[Stored data]
-- ==== Sys2Proof/Laws/Trips.lean ====
section
/-! SUPPORT. What a trip does, said once: of one group, and of the groups that a test picks. -/

namespace Sys2Proof.Machine

/-- The trip of a group that is not TRIPPED changes its timer, its cause set, the legs, the sets and the queues. -/
theorem State.firstTrip_frame (s : State) (g : Group) (c : Cause) :
    s.firstTrip g c = { s with
      ports := (s.firstTrip g c).ports
      groups := (s.firstTrip g c).groups
      legs := (s.firstTrip g c).legs
      sets := (s.firstTrip g c).sets } := by
  unfold State.firstTrip
  rw [State.cancelSets_frame]
  rfl

theorem State.firstTrip_group (s : State) (g h : Group) (c : Cause) :
    (s.firstTrip g c).group h =
      if h = g then { s.group h with run := .tripped, causes := CauseSet.empty.add c } else s.group h := by
  unfold State.firstTrip
  by_cases e : h = g <;> simp [e]

theorem State.firstTrip_leg (s : State) (g : Group) (c : Cause) (l : Leg) :
    (s.firstTrip g c).leg l = if (s.leg l).group = g then (s.leg l).toSafe else s.leg l := by
  unfold State.firstTrip
  simp

theorem State.firstTrip_sets (s : State) (g : Group) (c : Cause) :
    (s.firstTrip g c).sets = s.sets.map fun k => if k.group = g then cancelledAs .tripped k else k := by
  unfold State.firstTrip
  simp

theorem State.firstTrip_port (s : State) (g : Group) (c : Cause) (q : Port) :
    (s.firstTrip g c).port q =
      (s.port q).afterRecords (cancelRecords s (fun k => decide (k.group = g)) .tripped q ++ [.trip g c]) := by
  unfold State.firstTrip
  simp only [State.raiseAll_port, State.modLegsOf_port, State.cancelSets_port, State.modGroup_port,
    PortState.afterRecords_append]
  rfl

theorem State.addCause_frame (s : State) (g : Group) (c : Cause) :
    s.addCause g c = { s with ports := (s.addCause g c).ports, groups := (s.addCause g c).groups } := by
  unfold State.addCause
  split <;> rfl

theorem State.addCause_group (s : State) (g h : Group) (c : Cause) :
    (s.addCause g c).group h =
      if h = g ∧ (s.group g).causes.has c = false then { s.group h with causes := (s.group h).causes.add c }
      else s.group h := by
  unfold State.addCause
  cases hc : (s.group g).causes.has c <;> by_cases e : h = g <;> simp [e]

theorem State.addCause_port (s : State) (g : Group) (c : Cause) (q : Port) :
    (s.addCause g c).port q =
      (s.port q).afterRecords (if (s.group g).causes.has c = true then [] else [.trip g c]) := by
  unfold State.addCause
  split <;> simp_all

/-- A cause that reaches one group: its frame. -/
theorem State.tripGroup_frame (s : State) (g : Group) (c : Cause) :
    s.tripGroup g c = { s with
      ports := (s.tripGroup g c).ports
      groups := (s.tripGroup g c).groups
      legs := (s.tripGroup g c).legs
      sets := (s.tripGroup g c).sets } := by
  unfold State.tripGroup
  split
  · rw [State.addCause_frame]
  · exact State.firstTrip_frame s g c

/-- A cause that reaches one group: what it leaves of each group. -/
theorem State.tripGroup_group (s : State) (g h : Group) (c : Cause) :
    (s.tripGroup g c).group h =
      if h = g then
        if (s.group h).run = .tripped then
          if (s.group h).causes.has c = true then s.group h
          else { s.group h with causes := (s.group h).causes.add c }
        else { s.group h with run := .tripped, causes := CauseSet.empty.add c }
      else s.group h := by
  unfold State.tripGroup State.tripped
  by_cases e : h = g
  · subst e
    by_cases r : (s.group h).run = .tripped
    · cases hc : (s.group h).causes.has c <;> simp [r, State.addCause_group, hc]
    · simp [r, State.firstTrip_group]
  · by_cases r : (s.group g).run = .tripped <;> simp [r, e, State.addCause_group, State.firstTrip_group]

theorem State.tripGroup_leg (s : State) (g : Group) (c : Cause) (l : Leg) :
    (s.tripGroup g c).leg l =
      if (s.leg l).group = g ∧ (s.group g).run ≠ .tripped then (s.leg l).toSafe else s.leg l := by
  unfold State.tripGroup State.tripped
  by_cases r : (s.group g).run = .tripped
  · rw [if_pos (by simpa using r), State.addCause_frame]
    simp only [r, ne_eq, not_true_eq_false, and_false, if_false]
    rfl
  · simp [r, State.firstTrip_leg]

theorem State.tripGroup_sets (s : State) (g : Group) (c : Cause) :
    (s.tripGroup g c).sets =
      s.sets.map fun k => if k.group = g ∧ (s.group g).run ≠ .tripped then cancelledAs .tripped k else k := by
  unfold State.tripGroup State.tripped
  by_cases r : (s.group g).run = .tripped
  · rw [if_pos (by simpa using r), State.addCause_frame]
    simp [r]
  · simp [r, State.firstTrip_sets]

theorem State.tripGroup_port (s : State) (g : Group) (c : Cause) (q : Port) :
    (s.tripGroup g c).port q =
      (s.port q).afterRecords (
        if (s.group g).run = .tripped then (if (s.group g).causes.has c = true then [] else [.trip g c])
        else cancelRecords s (fun k => decide (k.group = g)) .tripped q ++ [.trip g c]) := by
  unfold State.tripGroup State.tripped
  by_cases r : (s.group g).run = .tripped
  · simp [r, State.addCause_port]
  · simp [r, State.firstTrip_port]

theorem safeLeg_group (v : LegState) : (safeLeg v).group = v.group := rfl

theorem cancelledAs_group (why : CancelReason) (c : ChangeSet) : (cancelledAs why c).group = c.group := by
  unfold cancelledAs
  split <;> rfl

/-- A cause that reaches the groups that a test picks: what it leaves of the groups, the legs and the sets. -/
theorem State.tripGroups_trippedBy (s : State) (pick : Group → Bool) (c : Cause) (hi : InterlockLaw s) :
    TrippedBy pick c s (s.tripGroups pick c) := by
  have safe (l : Leg) : (s.leg l).toSafe = safeLeg (s.leg l) := LegState.toSafe_eq _ (hi l).1 (hi l).2
  constructor
  · intro g
    unfold State.tripGroups
    cases h0 : pick .g0 <;> cases h1 : pick .g1 <;> cases g <;>
      by_cases r0 : (s.group .g0).run = .tripped <;> by_cases r1 : (s.group .g1).run = .tripped <;>
      cases c0 : (s.group .g0).causes.has c <;> cases c1 : (s.group .g1).causes.has c <;>
      simp [State.tripGroup_group, newlyTripped, causeAdded, h0, h1, r0, r1, c0, c1]
  · intro l
    unfold State.tripGroups
    cases h0 : pick .g0 <;> cases h1 : pick .g1 <;> cases g : (s.leg l).group <;>
      by_cases r0 : (s.group .g0).run = .tripped <;> by_cases r1 : (s.group .g1).run = .tripped <;>
      simp [State.tripGroup_leg, State.tripGroup_group, safeLeg_group, newlyTripped, h0, h1, r0, r1, g, safe]
  · have key : (s.tripGroups pick c).sets.map id = s.sets.map fun k =>
        if newlyTripped s pick k.group = true then cancelledAs .tripped k else k := by
      unfold State.tripGroups
      cases h0 : pick .g0 <;> cases h1 : pick .g1 <;>
        by_cases r0 : (s.group .g0).run = .tripped <;> by_cases r1 : (s.group .g1).run = .tripped <;>
        simp only [State.tripGroup_sets, State.tripGroup_group, List.map_map, if_true, if_false, Bool.false_eq_true] <;>
        apply List.map_congr_left <;> intro k hk <;>
        cases g : k.group <;> simp [newlyTripped, g, cancelledAs_group, h0, h1, r0, r1]
    rwa [List.map_id] at key

/-- A cause that reaches the groups that a test picks: its frame. -/
theorem State.tripGroups_frame (s : State) (pick : Group → Bool) (c : Cause) :
    s.tripGroups pick c = { s with
      ports := (s.tripGroups pick c).ports
      groups := (s.tripGroups pick c).groups
      legs := (s.tripGroups pick c).legs
      sets := (s.tripGroups pick c).sets } := by
  unfold State.tripGroups
  cases pick .g0 <;> cases pick .g1
  · rfl
  · simp only [Bool.false_eq_true, if_true, if_false]; rw [State.tripGroup_frame]
  · simp only [Bool.false_eq_true, if_true, if_false]; rw [State.tripGroup_frame]
  · simp only [if_true]
    rw [State.tripGroup_frame (s.tripGroup .g0 c), State.tripGroup_frame s]

theorem cancelledAs_isPending (why : CancelReason) (c : ChangeSet) : (cancelledAs why c).isPending = false := by
  rcases c with ⟨i, o, g, b⟩
  cases b <;> rfl

theorem cancelRecords_after_trip (s : State) (c : Cause) (q : Port) :
    cancelRecords (s.tripGroup .g0 c) (fun k => decide (k.group = .g1)) .tripped q =
      cancelRecords s (fun k => decide (k.group = .g1)) .tripped q := by
  unfold cancelRecords
  rw [State.tripGroup_sets]
  induction s.sets with
  | nil => rfl
  | cons k ks ih =>
    simp only [List.map_cons, List.filter_cons]
    cases g : k.group
    · by_cases r0 : (s.group .g0).run = .tripped <;> simp_all [cancelledAs_group]
    · cases hk : k.isPending <;> by_cases ho : k.owner = q <;> simp_all

/-- A cause that reaches the groups that a test picks: the records that each port receives. -/
theorem State.tripGroups_told (s : State) (pick : Group → Bool) (c : Cause) :
    Told (tripRecords s pick c) s (s.tripGroups pick c) := by
  intro q
  unfold State.tripGroups tripRecords tripRecordsOf
  cases h0 : pick .g0 <;> cases h1 : pick .g1 <;>
    by_cases r0 : (s.group .g0).run = .tripped <;> by_cases r1 : (s.group .g1).run = .tripped <;>
    cases c0 : (s.group .g0).causes.has c <;> cases c1 : (s.group .g1).causes.has c <;>
    simp [State.tripGroup_port, State.tripGroup_group, cancelRecords_after_trip, PortState.afterRecords_append,
      newlyTripped, causeAdded, h0, h1, r0, r1, c0, c1]

end Sys2Proof.Machine
end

** EXERCISE OBJECTIVE **
List every line from the entries above in which "intro" appears.

** EXERCISE ANSWER **
  · intro g
  · intro l
        apply List.map_congr_left <;> intro k hk <;>
  intro q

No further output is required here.